> _Problem to work on_
Below is some data; print it all back exactly.

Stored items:

/-- The verdict on a command: the checks before it, then its own (R400). -/
def State.verdict (s : State) (c : Cmd) (op lvl : Nat) (lenOk : Bool) (own : State → Verdict) : Verdict :=
  match s.preCheck c op lvl lenOk with
  | .accept => own s
  | v => v

/-- A session is touched by an authenticated packet (R396). See log entry 55 (DEDUCED). -/
def State.touch (s : State) (id : Nat) : State :=
  match s.session id with
  | some x => s.setSession { x with lastAt := s.mono }
  | none => s

/-- The fences of a queue that are not complete: waiting, accepted, or on their way to a verdict (R110, R403). -/
def State.openFences (s : State) (q : Nat) : List Cmd :=
  (s.ductus.fences.map (·.cmd) ++ (s.quill.cmds.filter (·.opcode == opFence)).map (·.cmd)
    ++ (s.quill.inflight.filter fun i => i.opcode == opFence && i.decided.isNone).map (·.cmd)).filter (·.queue == q)

/-- Command `c` is behind a fence of its queue that is not complete (R403). See log entry 24 (DESIGN CHOICE). -/
def State.fenced (s : State) (c : Cmd) : Bool := (s.openFences c.queue).any fun f => f != c && !s.isAhead c f

/-- The command is accepted 2oo3: counted and logged, and it waits for its reply (R401, R413). -/
def State.acceptCmd (s : State) (c : Cmd) (op : Nat) : State :=
  let s := s.finc F.QUILL_ACCEPT_COUNT
  let s := s.log 0x0001 codeVote (cmdDetail s c op stOk)
  { s with quill := { s.quill with
      cmds := s.quill.cmds ++ [⟨c, op, s.now, true⟩]
      held := s.quill.held.filter (·.cmd != c) } }

/-- FOLIO_SWITCH's opcode (R404). -/
def opFolioSwitch : Nat := 0x0203

/-- The command is refused by two identical verdicts, which are its reply (R401, QUILL_REFUSE); a
FOLIO_SWITCH so answered CHECK_FAIL shows in FOLIO_STAT.LAST_RESULT, and a SESSION_OPEN so answered AUTH_FAIL under
protection destroys its session (R395). -/
def State.refuseCmd (s : State) (c : Cmd) (op status index : Nat) : State :=
  let s := s.fsat F.QUILL_REFUSE_COUNT
  let s := if op == opFolioSwitch && status == stCheckFail then s.fput F.FOLIO_STAT_LAST_RESULT 3 else s
  let s := s.log 0x0001 codeVote (cmdDetail s c op status)
  let s := { s with quill := { s.quill with held := s.quill.held.filter (·.cmd != c) } }
  let s := s.replyErr c op status index
  if op == 0x0801 && status == stAuthFail then s.endSession c.session 0 else s

/-- The record of a command that the verdicts have already accepted and that has not started.
See log entry 24 (DESIGN CHOICE). -/
def State.preAccepted (s : State) (c : Cmd) : Option CmdRec :=
  s.quill.cmds.find? fun r => r.cmd == c && !r.started

/-- The lanes would check the command now, and its own table of replies would decide (R400, R403). -/
def State.checkedNow (s : State) (c : Cmd) (op lvl : Nat) (lenOk : Bool) : Bool :=
  !s.fenced c && s.sessionOk c && decide (2 ≤ s.voters.length) && (s.preAccepted c).isNone
    && s.preCheck c op lvl lenOk == .accept

/-- A signature that the check of a command finds not to verify is counted (SEC_COUNTS.SIG_FAILS). -/
def State.noteSig (s : State) (c : Cmd) (op lvl : Nat) (lenOk fails : Bool) : State :=
  if fails && s.checkedNow c op lvl lenOk then s.fsat F.SEC_COUNTS_SIG_FAILS else s

/-- The record marked as started. -/
def State.startCmd (s : State) (c : Cmd) : State :=
  { s with quill := { s.quill with cmds := s.quill.cmds.map fun r => if r.cmd == c then { r with started := true } else r } }

/-- One LANE-class command from its check to its effect. Held unstarted while a fence of its queue waits (R403); with
fewer than two voting lanes neither accepted nor answered (R401); else accepted or refused by its verdict, and with
acceptance `effect` is what the command does, given its acceptance instant. A command that VERDICT_RECEIVE has already
accepted takes its effect with that instant. See log entry 24 (DESIGN CHOICE). -/
def State.runLane (s : State) (c : Cmd) (t op lvl : Nat) (lenOk : Bool) (own : State → Verdict)
    (effect : State → Nat → State) : State :=
  let s := s.tick t
  match s.preAccepted c with
  | some r => if s.fenced c then s else effect (s.startCmd c) r.accepted
  | none =>
    if s.voters.length < 2 then s
    else if s.fenced c then
      { s with quill := { s.quill with held := s.quill.held.filter (·.cmd != c) ++ [⟨c, op⟩] } }
    else if !s.sessionOk c then s.authFailLane c op
    else
      let s := s.touch c.session
      match s.verdict c op lvl lenOk own with
      | .accept => effect (s.acceptCmd c op) s.now
      | .refuse st i => s.refuseCmd c op st i

/-- A SCRIBE-class command replies. -/
def State.scribeReply (s : State) (c : Cmd) (op status : Nat) (params : List Byte) : State :=
  (s.pushReply c op status params false).settleQueueFences

/-- A SCRIBE-class command replies with a status that is not OK. -/
def State.scribeErr (s : State) (c : Cmd) (op status index : Nat) : State :=
  s.scribeReply c op status (indexParams index)

/-- One SCRIBE-class command: authenticated by the scribe, which carries it out (R399, R400, R401).
See log entry 24 (DESIGN CHOICE). -/
def State.runScribe (s : State) (c : Cmd) (t op lvl : Nat) (lenOk : Bool) (own : State → Verdict)
    (effect : State → State) : State :=
  let s := s.tick t
  if s.fenced c then
    { s with quill := { s.quill with held := s.quill.held.filter (·.cmd != c) ++ [⟨c, op⟩] } }
  else
    let s := { s with quill := { s.quill with held := s.quill.held.filter (·.cmd != c) } }
    if !s.sessionOk c then s.authFailScribe c op
    else
      let s := s.touch c.session
      match s.verdict c op lvl lenOk own with
      | .accept => effect s
      | .refuse st i => s.scribeErr c op st i

/-- No check of the command's own. -/
def noCheck (_ : State) : Verdict := .accept

/-- A check that refuses with `status` where `bad` holds. -/
def refuseIf (bad : Bool) (status index : Nat) (rest : Verdict) : Verdict := if bad then .refuse status index else rest

end Sys2Proof.Machine
end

> _Answer to the exercise_
/-- The verdict on a command: the checks before it, then its own (R400). -/
def State.verdict (s : State) (c : Cmd) (op lvl : Nat) (lenOk : Bool) (own : State → Verdict) : Verdict :=
  match s.preCheck c op lvl lenOk with
  | .accept => own s
  | v => v

/-- A session is touched by an authenticated packet (R396). See log entry 55 (DEDUCED). -/
def State.touch (s : State) (id : Nat) : State :=
  match s.session id with
  | some x => s.setSession { x with lastAt := s.mono }
  | none => s

/-- The fences of a queue that are not complete: waiting, accepted, or on their way to a verdict (R110, R403). -/
def State.openFences (s : State) (q : Nat) : List Cmd :=
  (s.ductus.fences.map (·.cmd) ++ (s.quill.cmds.filter (·.opcode == opFence)).map (·.cmd)
    ++ (s.quill.inflight.filter fun i => i.opcode == opFence && i.decided.isNone).map (·.cmd)).filter (·.queue == q)

/-- Command `c` is behind a fence of its queue that is not complete (R403). See log entry 24 (DESIGN CHOICE). -/
def State.fenced (s : State) (c : Cmd) : Bool := (s.openFences c.queue).any fun f => f != c && !s.isAhead c f

/-- The command is accepted 2oo3: counted and logged, and it waits for its reply (R401, R413). -/
def State.acceptCmd (s : State) (c : Cmd) (op : Nat) : State :=
  let s := s.finc F.QUILL_ACCEPT_COUNT
  let s := s.log 0x0001 codeVote (cmdDetail s c op stOk)
  { s with quill := { s.quill with
      cmds := s.quill.cmds ++ [⟨c, op, s.now, true⟩]
      held := s.quill.held.filter (·.cmd != c) } }

/-- FOLIO_SWITCH's opcode (R404). -/
def opFolioSwitch : Nat := 0x0203

/-- The command is refused by two identical verdicts, which are its reply (R401, QUILL_REFUSE); a
FOLIO_SWITCH so answered CHECK_FAIL shows in FOLIO_STAT.LAST_RESULT, and a SESSION_OPEN so answered AUTH_FAIL under
protection destroys its session (R395). -/
def State.refuseCmd (s : State) (c : Cmd) (op status index : Nat) : State :=
  let s := s.fsat F.QUILL_REFUSE_COUNT
  let s := if op == opFolioSwitch && status == stCheckFail then s.fput F.FOLIO_STAT_LAST_RESULT 3 else s
  let s := s.log 0x0001 codeVote (cmdDetail s c op status)
  let s := { s with quill := { s.quill with held := s.quill.held.filter (·.cmd != c) } }
  let s := s.replyErr c op status index
  if op == 0x0801 && status == stAuthFail then s.endSession c.session 0 else s

/-- The record of a command that the verdicts have already accepted and that has not started.
See log entry 24 (DESIGN CHOICE). -/
def State.preAccepted (s : State) (c : Cmd) : Option CmdRec :=
  s.quill.cmds.find? fun r => r.cmd == c && !r.started

/-- The lanes would check the command now, and its own table of replies would decide (R400, R403). -/
def State.checkedNow (s : State) (c : Cmd) (op lvl : Nat) (lenOk : Bool) : Bool :=
  !s.fenced c && s.sessionOk c && decide (2 ≤ s.voters.length) && (s.preAccepted c).isNone
    && s.preCheck c op lvl lenOk == .accept

/-- A signature that the check of a command finds not to verify is counted (SEC_COUNTS.SIG_FAILS). -/
def State.noteSig (s : State) (c : Cmd) (op lvl : Nat) (lenOk fails : Bool) : State :=
  if fails && s.checkedNow c op lvl lenOk then s.fsat F.SEC_COUNTS_SIG_FAILS else s

/-- The record marked as started. -/
def State.startCmd (s : State) (c : Cmd) : State :=
  { s with quill := { s.quill with cmds := s.quill.cmds.map fun r => if r.cmd == c then { r with started := true } else r } }

/-- One LANE-class command from its check to its effect. Held unstarted while a fence of its queue waits (R403); with
fewer than two voting lanes neither accepted nor answered (R401); else accepted or refused by its verdict, and with
acceptance `effect` is what the command does, given its acceptance instant. A command that VERDICT_RECEIVE has already
accepted takes its effect with that instant. See log entry 24 (DESIGN CHOICE). -/
def State.runLane (s : State) (c : Cmd) (t op lvl : Nat) (lenOk : Bool) (own : State → Verdict)
    (effect : State → Nat → State) : State :=
  let s := s.tick t
  match s.preAccepted c with
  | some r => if s.fenced c then s else effect (s.startCmd c) r.accepted
  | none =>
    if s.voters.length < 2 then s
    else if s.fenced c then
      { s with quill := { s.quill with held := s.quill.held.filter (·.cmd != c) ++ [⟨c, op⟩] } }
    else if !s.sessionOk c then s.authFailLane c op
    else
      let s := s.touch c.session
      match s.verdict c op lvl lenOk own with
      | .accept => effect (s.acceptCmd c op) s.now
      | .refuse st i => s.refuseCmd c op st i

/-- A SCRIBE-class command replies. -/
def State.scribeReply (s : State) (c : Cmd) (op status : Nat) (params : List Byte) : State :=
  (s.pushReply c op status params false).settleQueueFences

/-- A SCRIBE-class command replies with a status that is not OK. -/
def State.scribeErr (s : State) (c : Cmd) (op status index : Nat) : State :=
  s.scribeReply c op status (indexParams index)

/-- One SCRIBE-class command: authenticated by the scribe, which carries it out (R399, R400, R401).
See log entry 24 (DESIGN CHOICE). -/
def State.runScribe (s : State) (c : Cmd) (t op lvl : Nat) (lenOk : Bool) (own : State → Verdict)
    (effect : State → State) : State :=
  let s := s.tick t
  if s.fenced c then
    { s with quill := { s.quill with held := s.quill.held.filter (·.cmd != c) ++ [⟨c, op⟩] } }
  else
    let s := { s with quill := { s.quill with held := s.quill.held.filter (·.cmd != c) } }
    if !s.sessionOk c then s.authFailScribe c op
    else
      let s := s.touch c.session
      match s.verdict c op lvl lenOk own with
      | .accept => effect s
      | .refuse st i => s.scribeErr c op st i

/-- No check of the command's own. -/
def noCheck (_ : State) : Verdict := .accept

/-- A check that refuses with `status` where `bad` holds. -/
def refuseIf (bad : Bool) (status index : Nat) (rest : Verdict) : Verdict := if bad then .refuse status index else rest

end Sys2Proof.Machine
end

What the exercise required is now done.